Question

Pressure $P$, volume $V$ and temperature $T$ for a certain gas are related by $P=$ $\dfrac{\alpha \mathrm{T}-\beta \mathrm{T}^{2}}{\mathrm{V}}$ where $\alpha$ and $\beta$ constants. Find the work done by the gas if the temperature changes from $\mathrm{T}_{1}$ to $\mathrm{T}_{2}$ while the pressure remains constant.

Answer 1

The state of a gas is determined by the values, such as the pressure, temperature, and volume occupied by the gas, of certain measurable properties. It's possible to change the values of these variables and the state of the gas. Determine the amount of work and the amount of heat required to alter the gas state. Calculate Volume, differentiate it with respect to time and then take out the work done by the gas.

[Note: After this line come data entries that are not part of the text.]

/-- The levels of a walk from `level` down (02 R35, R45), each entry read at its home with its current value, for the tokens
of the transfers that this takes (03 R74). Where stage 2 leads to a block of device registers, the entry reads as 0 (log entry
124, DESIGN CHOICE: 02 R35 does not say what a walk obtains there). An entry with a poisoned or a lost byte ends the walk with
POISON or OWNERLOST at the access (log entry 125, DESIGN CHOICE: 03 R81 and 04 R99 speak of the bytes of a load). -/
def walkLevels (part va : Nat) : Nat → Nat → Nat → State → WalkEnd × State
  | 0, _, _, s => (.fault cPROT 5, s)
  | fuel + 1, level, t, s =>
    let a := t + 8 * bits va (12 + 9 * level + 8) (12 + 9 * level)
    let line := a / 128
    let mask := maskRange (a % 128) 8
    if !spanReady s a 8 part then (.wait line mask, s)
    else
      let p := prepay s (homeSlice s line) line part 0 (missTokens s line part + holders s line mask)
      if !p.1 then (.wait line mask, p.2) else
      let s := l2Access p.2 line part 0 true
      let bs := curBytes s a 8
      let e := ofBytes (bs.map (·.1))
      if bs.any (·.2.1) then (.fault cPOISON 0, s)
      else if bs.any (·.2.2) then (.fault cOWNERLOST 0, s)
      else if e % 2 = 0 then (.fault cPAGE 1, s)
      else if pteBad e level then (.fault cPROT 5, s)
      else if level = 0 ∨ e.testBit 4 then (.leaf level a e, s)
      else if e / 2 ^ 45 ≠ s.d.mgmt.modid then (.fault cPROT 5, s)
      else match stage2 s part (e / 4096 * 4096) accRead with
        | .error d => (.fault cPROT d, s)
        | .ok r => walkLevels part va fuel (level - 1) r.1 s

/-- A walk down to the leaf (02 R35). A PTROOT that names another module gives PROT, detail 5, as a table pointer that does
(02 R34; log entry 94, DESIGN CHOICE: 02 R30 says only that PTROOT names local memory). -/
def walk (s : State) (part va ptroot : Nat) : WalkEnd × State :=
  if ptroot / 2 ^ 45 ≠ s.d.mgmt.modid then (.fault cPROT 5, s)
  else match stage2 s part (ptroot / 4096 * 4096) accRead with
    | .error d => (.fault cPROT d, s)
    | .ok r => walkLevels part va 5 4 r.1 s

/-- Page size in bytes of a leaf (02 R33). -/
def leafSize (level e : Nat) : Nat :=
  match level with
  | 0 => if e.testBit 5 then 2 ^ 16 else 2 ^ 12
  | 1 => 2 ^ 21
  | _ => 2 ^ 30

/-- The frame of the 4 KiB page `vpage` under a leaf. An entry with C translates as a 64 KiB page from itself, one of
the outcomes 02 R36 allows when a group disagrees (log entry 26). -/
def leafFrame (level e vpage : Nat) : Nat :=
  match level with
  | 0 => if e.testBit 5 then e / 2 ^ 16 * 2 ^ 16 + vpage % 16 * 4096 else e / 4096 * 4096
  | 1 => e / 2 ^ 21 * 2 ^ 21 + vpage % 512 * 4096
  | _ => e / 2 ^ 30 * 2 ^ 30 + vpage % (512 * 512) * 4096

/-- What a leaf denies an access (02 R35): the detail of PROT. -/
def leafDenies (e acc : Nat) (user : Bool) : Option Nat :=
  if acc = accWrite ∧ ¬ e.testBit 1 then some 2
  else if acc = accFetch ∧ ¬ e.testBit 2 then some 3
  else if user ∧ ¬ e.testBit 3 then some 4
  else none

/-- Where a leaf's frame leads before stage 2 refuses it: another module's stays one (02 R37). -/
def leafPlace (s : State) (part frame : Nat) : Nat :=
  match segmentOf s part frame with
  | .ok r => r.1
  | .error _ => if frame / 2 ^ 45 = s.d.mgmt.modid then 0 else 2 ^ 45 * (frame / 2 ^ 45 + 1) + frame % 2 ^ 45

/-- The fault of one waiting miss at the leaf of its walk (02 R35, R46): the leaf's own bits, then stage 2 of the frame. -/
def askFault (s : State) (part frame e : Nat) (q : WalkAsk) : Option WalkFault :=
  let leaf : Option (Nat × Nat) := some (leafPlace s part frame, bits e 10 9)
  match leafDenies e q.acc q.user with
  | some d => some ⟨cPROT, d, leaf⟩
  | none => match stage2 s part frame q.acc with
    | .error d => some ⟨cPROT, d, leaf⟩
    | .ok _ => none

/-- A walk ends with the answers of its misses: those that faulted stay until they are reported. -/
def walkAnswers (s : State) (q : WalkReq) (f : WalkAsk → Option WalkFault) : State :=
  let asks := (q.asks.map (fun a => { a with result := f a })).filter (fun a => a.result.isSome)
  s.modM (fun m => { m with
    walks := (if asks.isEmpty then m.walks.erase q
      else m.walks.map (fun y => if y = q then { q with asks := asks, done := true } else y)) })

/-- A walk performed for a 4 KiB page, once for every miss of it (02 R45): A and D set (02 R34, R35), stage 2 of the final
address, and the translation installed; or the faults. A walk whose entries are not ready at their homes waits. -/
def performWalk (s : State) (q : WalkReq) : State :=
  let va := q.vpage * 4096
  match walk s q.part va q.ptroot.toNat with
  | (.wait line mask, s) => lineAsk s line mask false (2 * q.part)
  | (.fault c d, s) => walkAnswers s q (fun _ => some ⟨c, d, none⟩)
  | (.leaf level a e, s) =>
    let passed := q.asks.filter (fun k => (leafDenies e k.acc k.user).isNone)
    let e' := (e ||| (if passed.isEmpty then 0 else 0x40)) ||| (if passed.any (fun k => k.acc == accWrite) then 0x80 else 0)
    let s := if e' = e then s else engineWrite s a (toBytes 8 e')
    let frame := leafFrame level e q.vpage
    let size := leafSize level e
    let good := q.asks.any (fun k => (askFault s q.part frame e k).isNone)
    let s := match good, segmentOf s q.part frame with
      | true, .ok r =>
        let ent : TlbEntry := ⟨q.die, q.part, q.asid, q.vpage, va / size * size, size, r.1, bits e 10 9,
          e.testBit 8, e.testBit 3, e.testBit 2, e.testBit 1, e'.testBit 7, r.2.1, r.2.2.1, r.2.2.2⟩
        s.modM (fun m => { m with tlb := ent :: (m.tlb.filter (fun x =>
          !(x.die == q.die && x.part == q.part && x.asid == q.asid && x.vpage == q.vpage))) })
      | _, _ => s
    walkAnswers s q (askFault s q.part frame e)
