-- ==== Sys2Proof/Machine/Clock.lean ====
section
/-! DEFINITION. Issue: what a free port takes (09 R211). One arithmetic clk: occupancy counters, ages and ports, bin timers,
pre-emption counts, TIME, and host launches in progress (09 R200, R207, R211 to R214; 16 R346, R348; 17 R372). -/

namespace Sys2Proof.Machine

/-! ## Issue (09 R211) -/

/-- Level of a grove; 8 is urgent. -/
def levelOf (st : Stand) (g : Grove) : Nat := if g.age < 768 then min 7 (st.shape.prio + g.age / 256) else 8

/-- The first of two candidates by level, age, stand slot and grove slot. -/
def betterOf (a b : Stand × Grove) : Stand × Grove :=
  let ka := (levelOf a.1 a.2, a.2.age)
  let kb := (levelOf b.1 b.2, b.2.age)
  if kb.1 < ka.1 ∨ (kb.1 = ka.1 ∧ kb.2 < ka.2) then a
  else if ka.1 < kb.1 ∨ (ka.1 = kb.1 ∧ ka.2 < kb.2) then b
  else if a.1.sslot < b.1.sslot ∨ (a.1.sslot = b.1.sslot ∧ a.2.slot ≤ b.2.slot) then a else b

/-- The lowest free port of a core and the grove that it takes. -/
def pickGrove (s : State) (core : Nat) : Option (Nat × Stand × Grove) :=
  match (List.range 4).find? (fun p => (s.d.core core).ports.getD p 0 == 0) with
  | none => none
  | some port =>
    match (standsOn s core).flatMap (fun st => (st.groves.filter (readyGrove s st)).map (fun g => (st, g))) with
    | [] => none
    | c :: cs => some (port, cs.foldl betterOf c)

/-- A free port has a ready grove to take, so the clk is not over (09 R211, R212; log entry 115). -/
def portsChoose (s : State) : Bool := s.stands.any (fun st => (pickGrove s st.core).isSome)

/-! ## The occupancy table (09 R213, R214) -/

/-- The older of two groves: the greatest age, the lowest grove slot of the lowest stand slot among equals. -/
def olderOf (a b : Stand × Grove) : Stand × Grove :=
  if b.2.age < a.2.age then a
  else if a.2.age < b.2.age then b
  else if a.1.sslot < b.1.sslot ∨ (a.1.sslot = b.1.sslot ∧ a.2.slot ≤ b.2.slot) then a else b

/-- Phase number of the oldest of some groves, 0 when there is none. -/
def oldestPhase (gs : List (Stand × Grove)) : Nat :=
  match gs with
  | [] => 0
  | g :: rest => (rest.foldl olderOf g).2.phase

/-- The phase of the grove on the lowest port that started or continued a pass in this clk. -/
def busyPhase (s : State) (core : Nat) : Option Nat :=
  ((s.d.core core).ports.zip (s.d.core core).portGroves).findSome? (fun p =>
    match p.2 with
    | some u => if p.1 ≠ 0 ∧ u.pass then some u.phase else none
    | none => none)

/-- The wait counts as memory-stalled (09 R213; 15 R320, R331): for load data, an arrival counter, a timeline, a floe, a copy
entry or a bank; tokens and budgets of the accesses are among them. -/
def Wait.onMemory (w : Wait) : Bool :=
  match w with
  | .data | .score | .memory | .copy => true
  | .none | .barrier | .deposit | .queue | .walk | .inside => false

/-- Class and phase of the counter a core adds to. -/
def occClass (s : State) (core : Nat) : Nat × Nat :=
  let gs := (standsOn s core).flatMap (fun st => st.groves.map (fun g => (st, g)))
  let mem := gs.filter (fun p => p.2.wait.onMemory)
  let bar := gs.filter (fun p => p.2.wait == .barrier || p.2.wait == .deposit)
  match busyPhase s core with
  | some ph => (0, ph)
  | none => if !mem.isEmpty then (1, oldestPhase mem) else if !bar.isEmpty then (2, oldestPhase bar) else (3, oldestPhase gs)

/-- A core's clk: one counter, unless its partition freezes them, and its ports (09 R211). From the next clk on, an instruction
still on a port counts under the phase that its grove then has (11 R245; log entry 126). -/
def coreTick (s : State) (core : Nat) (c : Core) : Core :=
  let o := occClass s core
  let i := 4 * o.2 + o.1
  let ports := c.ports.map (· - 1)
  { c with
    occ := if (s.d.part (partOfCore s core)).occFreeze then c.occ else spSet 0 c.occ i ((spGet 0 c.occ i + 1) % 2 ^ 64)
    ports := ports
    portGroves := c.portGroves.mapIdx (fun p w => if ports.getD p 0 = 0 then none else w.map (fun u =>
      { u with phase := (((s.stand? u.who.uid).bind (fun st => st.grove? u.who.slot)).map (·.phase)).getD u.phase })) }

/-! ## Stands (09 R207, R211; 16 R348) -/

/-- A stand's clk: ages of ready groves, timers of bins that are filling, the bins that are full, and the pre-emption count,
which a debugger's halt alone holds up. -/
def standTick (s : State) (st : Stand) : Stand :=
  fullBins { st with
    groves := st.groves.map (fun g => if readyGrove s st g then { g with age := g.age + 1 } else g)
    bins := if st.halt.isSome || st.dbgHalt || draining s st then st.bins
      else st.bins.map (fun b => if b.key.isSome ∧ b.launching.isNone then { b with timer := b.timer - 1 } else b)
    preqCount := if st.preq && !st.dbgHalt then st.preqCount + 1 else st.preqCount }

/-- What one clk changes in the stands and in the device. -/
def clkOf (s : State) (ns : Nat) : State :=
  let s' : State := { s with stands := s.stands.map (standTick s) }
  s'.modD (fun d => { d with
    time := d.time.map (fun t => (t + ns) % 2 ^ 64)
    clkCount := d.clkCount + 1
    tbDue := d.tbDue || (d.clkCount + 1) % 1024 == 0
    bwDue := d.bwDue || (d.clkCount + 1) % 1024 == 0
    cores := d.cores.mapIdx (fun n c => coreTick s n c)
    clearings := d.clearings.map (fun c => if c.skipped = 0 then c else { c with skipped := c.skipped + 1 }) })

/-- What falls due in a clk and has not been done: the choice of a free port (09 R211), a change of a bin (R208), the refill of
the port buckets (03 R76) and the reset of BWTOK (08 R184). -/
def clkOpen (s : State) : Bool :=
  portsChoose s || s.d.tbDue || s.d.bwDue || s.stands.any (binsBusy s)

/-- CLK: one clk of every core ends, in which TIME advances by `ns` (17 R372; log entry 12); it ends only when all that falls
due in it is done. Stands that only waited for their stores to be performed end at it (log entry 92), and the device's own writes
whose lines have become ready are performed. -/
def execClkTick (ns : Nat) (s : State) : Out State Fault Refusal :=
  .next (if clkOpen s then s
    else
      let s := endQuiet s
      (List.range 20).foldl hostLaunchNow (clkOf (flushWrites s.m.devWrites.length s) ns))

end Sys2Proof.Machine
end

Formula used: $\quad \mathrm{W}=\int \mathrm{P} \mathrm{dV}$

Complete answer:

For a gas, during a change of volume, work is the product of the pressure p and volume V. The work is the area under the curve on a graph of pressure versus volume that describes how the state is altered from state 1 to state 2.
The given relation is $\quad \mathrm{P}=\dfrac{\alpha \mathrm{T}-\beta \mathrm{T}^{2}}{\mathrm{V}}$
$\text{V}=\dfrac{\alpha \text{T}-\beta {{\text{T}}^{2}}}{\text{P}}$
Differentiating we get,
$\text{dV}=\dfrac{\alpha -2\beta \text{T}}{\text{P}}\text{dT}$
Work done by the gas $\text{W}=\int{\text{P}}\text{dV}$
$\text{W}=\int_{{{\text{T}}_{1}}}^{{{\text{T}}_{2}}}{(\alpha -2\beta \text{T})}\text{dT}$
$\Rightarrow \text{W}=\left. \alpha \text{T} \right|_{{{\text{T}}_{1}}}^{{{\text{T}}_{2}}}-2\beta \times \left. \dfrac{{{\text{T}}^{2}}}{2} \right|_{{{\text{T}}_{1}}}^{{{\text{T}}_{2}}}$
$=\alpha \left( {{\text{T}}_{2}}-{{\text{T}}_{1}} \right)-\beta \left( \text{T}_{2}^{2}-\text{T}_{1}^{2} \right)$
$\therefore$ The work done by the gas if the temperature change from $\mathrm{T}_{1}$ to $\mathrm{T}_{2}$ while the pressure remains the constant is $\alpha \left( {{\text{T}}_{2}}-{{\text{T}}_{1}} \right)-\beta \left( \text{T}_{2}^{2}-\text{T}_{1}^{2} \right)$

Note:
We focus on the effects that the system (e.g. an engine) has on its surroundings when defining work. Thus, when the system operates in the environment (energy leaves the system), we define work as positive. If work (energy added to the system) is done on the system, the work is negative. F the pressure has Pascals units and the volume units of m3 will have Joules units in the work. Work done by a system has a negative value (as the system expands). Work done on a system (as the system shrinks) has a positive value.